JOHN: Good, that’s the way you should be.

AUDIENCE: And I love it, you know. I love the truth and I love the church, I love the body of Christ. I love all kinds of people, even unbelievers and being Christ-like regardless. On top of that, I’m attending this church for awhile now and it’s an Assyrian church – I’m Assyrian myself – and he’s an awesome preacher, I praise God for him. But at the same time as – just these times, like last year until today, and it seems like it’s going to be continuing, that they’re allowing Pentecostals to come in and teach. At the same time, I understand that there’s differences in Pentecostals, you know, and I say this out of respect towards Pentecostals, you know, nothing that I’m trying to be sarcastic on or anything like that, is not Pentecostals that are like oneness.

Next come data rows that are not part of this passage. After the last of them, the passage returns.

/-! ### By index -/

/-- In ACQUIRE with source INDEX an index arrival acquires (R31). -/
theorem State.indexArrives_acquires (mode : s.modc.mode = .acquire) (source : s.cfg.acqSource = .index) :
    s.indexArrives = s.acquire s.indexPoint true := by
  rw [State.indexArrives, mode]
  dsimp only
  rw [source]

/-- Settles O27: the arrival is an acquisition at the index point that may arm the monitor. -/
theorem indexArrivalAcquiresPhase : Obligations.IndexArrivalAcquiresPhase := by
  intro s held mode source
  have run : exec .indexArrival s = .next s.indexArrives := exec_live _ s held
  rw [run, State.indexArrives_acquires mode source]
  refine ⟨_, rfl, by simp, by simp [State.indexPoint, State.revLen], s.acquire_started _ _, by simp, by simp,
    by simp [Flag.mask], State.sameBut_of (fun p => ?_) (by simp)⟩
  cases p <;> simp [State.agreesOn]

/-! ### By mark -/

/-- The operation's reading of an edge selection is the claims' (R80). -/
theorem EdgeSel.selects_iff (sel : EdgeSel) (d : Edge) : sel.selects d = true ↔ sel.Takes d := by
  unfold EdgeSel.Takes
  cases sel <;> cases d <;> simp [EdgeSel.selects]

/-- A record that finds room joins the tail, and sets CAPT where the queue was empty (R84, R86). -/
theorem State.record_room (s : State) (r : CaptureRecord) (h : s.mcr.queue.length < 16) :
    (s.record r).mcr = { s.mcr with queue := s.mcr.queue ++ [r] } ∧ (s.record r).flt = s.flt
      ∧ (s.record r).biu = { s.biu with flags := s.biu.flags ||| if s.mcr.queue = [] then 0x08 else 0 } := by
  have room : s.mcr.queue.length < Config.capturePlaces := h
  unfold State.record
  rw [if_pos room]
  dsimp only
  split <;> rename_i empty <;> simp at empty <;> simp [empty, Flag.mask]

/-- A record that finds none is discarded, counted, and CAPTURE_OVERFLOW raised with the count (R84, R87). -/
theorem State.record_full (s : State) (r : CaptureRecord) (h : 16 ≤ s.mcr.queue.length) :
    (s.record r).mcr = { s.mcr with overflow := min 255 (s.mcr.overflow + 1) }
      ∧ s.WarnedInTurn [(.captureOverflow, .num (min 255 (s.mcr.overflow + 1)))] s.stamp (s.record r) := by
  have full : ¬s.mcr.queue.length < Config.capturePlaces := by simpa using h
  have warns : Cause.captureOverflow.halting = false := rfl
  have count : min 255 ((s.mcr.overflow : Int) + 1) = (min 255 (s.mcr.overflow + 1) : Nat) := by omega
  rw [count]
  unfold State.record
  rw [if_neg full]
  exact ⟨by simp [State.raise, State.raiseAt_warns, warns, addSat],
      ({ s with mcr.overflow := min 255 (s.mcr.overflow + 1) } : State).raiseAt_raises s.stamp _ _ rfl⟩

/-- The state after the acquisition by mark, before its record is queued (R93). -/
def State.markAcquired (s : State) : State :=
  { s.acquire s.cfg.markNominal.toNat false with mcr.mark := ⟨some 0, 0⟩ }

/-- The selected edge that acquires by mark: acquisition at the nominal, then the record of it (R93). -/
theorem State.edgeArrives_acquires {d : Edge} (mode : s.modc.mode = .acquire) (source : s.cfg.acqSource = .mark)
    (taken : s.cfg.sensorSel[s.cfg.markSensor].Takes d) :
    s.edgeArrives s.cfg.markSensor d
      = s.markAcquired.record ⟨s.cfg.markSensor, d, s.cfg.markNominal, 0, .accepted⟩ := by
  have selected := (EdgeSel.selects_iff _ _).mpr taken
  rw [State.edgeArrives, if_neg (by rw [selected]; decide), mode]
  exact if_pos ⟨source, rfl⟩

theorem State.markAcquired_stamp (s : State) : s.markAcquired.stamp = ⟨.locked, s.cfg.markNominal, 0⟩ := by
  simp [State.stamp, State.markAcquired, wordOf]

/-- Settles O33: the acquisition is the one by index but for the monitor, and the record is queued or discarded after it. -/
theorem markEdgeAcquiresAtTheNominal : Obligations.MarkEdgeAcquiresAtTheNominal := by
  intro s d held mode source taken
  have run : exec (.sensorEdge s.cfg.markSensor d) s = .next (s.edgeArrives s.cfg.markSensor d) := exec_live _ s held
  rw [run, State.edgeArrives_acquires mode source taken]
  let r : CaptureRecord := ⟨s.cfg.markSensor, d, s.cfg.markNominal, 0, .accepted⟩
  have mcr : s.markAcquired.mcr = { s.mcr with mark := ⟨some 0, 0⟩ } := by simp [State.markAcquired]
  have biu : s.markAcquired.biu = { s.biu with flags := s.biu.flags ||| 0x02 } := by simp [State.markAcquired, Flag.mask]
  have flt : s.markAcquired.flt = s.flt := by simp [State.markAcquired]
  have started : s.CursorStarted s.cfg.markNominal.toNat (s.markAcquired.record r) :=
    (s.acquire_started _ false).congr (by simp [State.markAcquired]) (by simp [State.markAcquired])
      (by simp [State.markAcquired]) (by simp [State.markAcquired])
  have room := s.markAcquired.record_room r
  have full := s.markAcquired.record_full r
  rw [State.markAcquired_stamp] at full
  simp only [mcr, biu, flt] at room full
  refine ⟨_, rfl, by simp [State.markAcquired], by simp [State.markAcquired], ?_, started, by simp [State.markAcquired],
    by simp [State.markAcquired], fun short => ?_, fun long => ?_,
    State.sameBut_of (fun p => ?_) (by simp [State.markAcquired])⟩
  · rcases Nat.lt_or_ge s.mcr.queue.length 16 with short | long
    · rw [(room short).1]
    · rw [(full long).1]
  · obtain ⟨mcr, flt, biu⟩ := room short
    rw [mcr, flt, biu]
    exact ⟨rfl, rfl, rfl, rfl⟩
  · obtain ⟨mcr, causes, bus⟩ := full long
    rw [mcr, causes, bus]
    refine ⟨rfl, rfl, by simp [flt], ?_⟩
    rw [biu, flt]
    cases pending : inPendingSet .captureOverflow s.flt.causes <;> simp [pending]
  · cases p <;> simp [State.agreesOn, State.markAcquired]

/-! ### By START -/

/-- R59's reaction to a mode entry, in the words of the claims. -/
theorem Lfu.quiesce_eq (l : Lfu) :
    l.quiesce = { l with window := [], cursor := .parked, deferred := none, fetch := cancelled l.fetch } := by
  rw [← l.cancelFetch_fetch]; rfl

/-- What the entry into ACQUIRE does to AXT and to the flags (R36, R127). -/
theorem State.enterAcquire_axt (s : State) :
    s.enterAcquire.axt = { s.axt with
        position := 0, hwm := 0, deficit := 0, stretch := 0, revolution := 0, acqCount := 0, armed := false }
      ∧ s.enterAcquire.biu = { s.biu with flags := s.biu.flags ||| 0x02 } := ⟨rfl, rfl⟩

/-- A START that passes every check enters ACQUIRE, and with source IMMEDIATE acquires there at once (R127, R129). -/
theorem State.cmdStart_accepted (config : s.modc.mode = .config) (closed : s.out.interlock = .closed)
    (passes : ∀ k, ¬s.FailsCheck k) :
    s.cmdStart = (if s.cfg.acqSource = .immediate then s.enterAcquire.acquire s.indexPoint false
      else s.enterAcquire).answer .start .ok := by
  rw [State.cmdStart, if_neg (Decidable.not_not.mpr config), if_neg (by rw [closed]; decide),
    if_neg (Decidable.not_not.mpr (s.startCheck_eq_zero_iff.mpr passes))]
  cases s.cfg.acqSource <;> rfl

/-- Settles O50: with every check passed START enters ACQUIRE, and with source IMMEDIATE acquires at the index point. -/
theorem acceptedStartWaitsOrAcquiresAtOnce : Obligations.AcceptedStartWaitsOrAcquiresAtOnce := by
  intro s held config closed passes
  have run : exec .start s = .next s.cmdStart := exec_live _ s held
  obtain ⟨axt, biu⟩ := s.enterAcquire_axt
  rw [run, State.cmdStart_accepted config closed passes]
  by_cases now : s.cfg.acqSource = .immediate
  · rw [if_pos now]
    have started := (s.enterAcquire.acquire_started s.indexPoint false).from
      (s := { s with lfu := s.lfu.quiesce }) (by simp) (by simp) (by simp)
    refine ⟨_, rfl, by simp [now], by simp [now, axt, State.indexPoint, State.revLen], fun i => by simp,
      by simp [closed], by simp, by simp, fun waits => absurd now waits, fun _ => ?_, by simp, by simp,
      by simp [biu, commandCode, Flag.mask, BitVec.or_assoc], State.sameBut_of (fun p => ?_) (by simp)⟩
    · rw [← Lfu.quiesce_eq]
      exact started.congr (by simp) (by simp) (by simp) (by simp)
    · cases p <;> simp [State.agreesOn]
  · rw [if_neg now]
    refine ⟨_, rfl, by simp [now], by simp [now, axt], fun i => by simp, by simp [closed], by simp, by simp,
      fun _ => by simp [Lfu.quiesce_eq], fun atOnce => absurd atOnce now, by simp, by simp, by simp [biu, commandCode],
      State.sameBut_of (fun p => ?_) (by simp)⟩
    cases p <;> simp [State.agreesOn]

end Sys2Proof.Machine
end

section
/-! PROOFS. Firing: at an advance of the high-water mark, at an expiry of the speed window, and at the completion of a fetch. -/

namespace Sys2Proof.Machine

variable {s t : State}

/-- A hand-over finds the lines, the mode, the critical lines and the late count of the state it begins in. -/
theorem State.HandedOver.from {s' : State} {l : List Slot} {h : Nat} (hh : s'.HandedOver l h t) (out : s'.out = s.out)
    (modc : s'.modc = s.modc) (cfg : s'.cfg = s.cfg) (late : s'.lfu.late = s.lfu.late) : s.HandedOver l h t := by
  unfold State.HandedOver State.turnsAway at hh ⊢
  rw [out, modc, cfg, late] at hh
  exact hh

/-- The counts that a hand-over adds to are within their ends where the law of the counts holds (R60, R77). -/
theorem State.CountsLaw.firing (h : s.CountsLaw) :
    s.lfu.late ≤ Config.count16Max ∧ s.out.suppressed ≤ Config.count16Max := by
  obtain ⟨-, -, -, late, -, suppressed, -⟩ := h
  exact ⟨late, suppressed⟩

JOHN: No, I know. Not nontrinitarian, antitrinitarian.

AUDIENCE: Yeah, not those, not the ones that say you have to speak in tongues in order to be saved, not those neither; not the other ones that do things, you know, in the churches, run around and so on. Just the normal ol’ Pentecostal that just speaks in tongues. Would you allow him or her – well, her meaning to teach the women.

JOHN: Well, there wouldn’t be no her in this pulpit.

AUDIENCE: No, not that pulpit, no. That’s why I made –

JOHN: Yeah. No, we won’t have her here.

AUDIENCE: I’m with you on that. What I meant to say was allowing her to teach the women here in your congregation.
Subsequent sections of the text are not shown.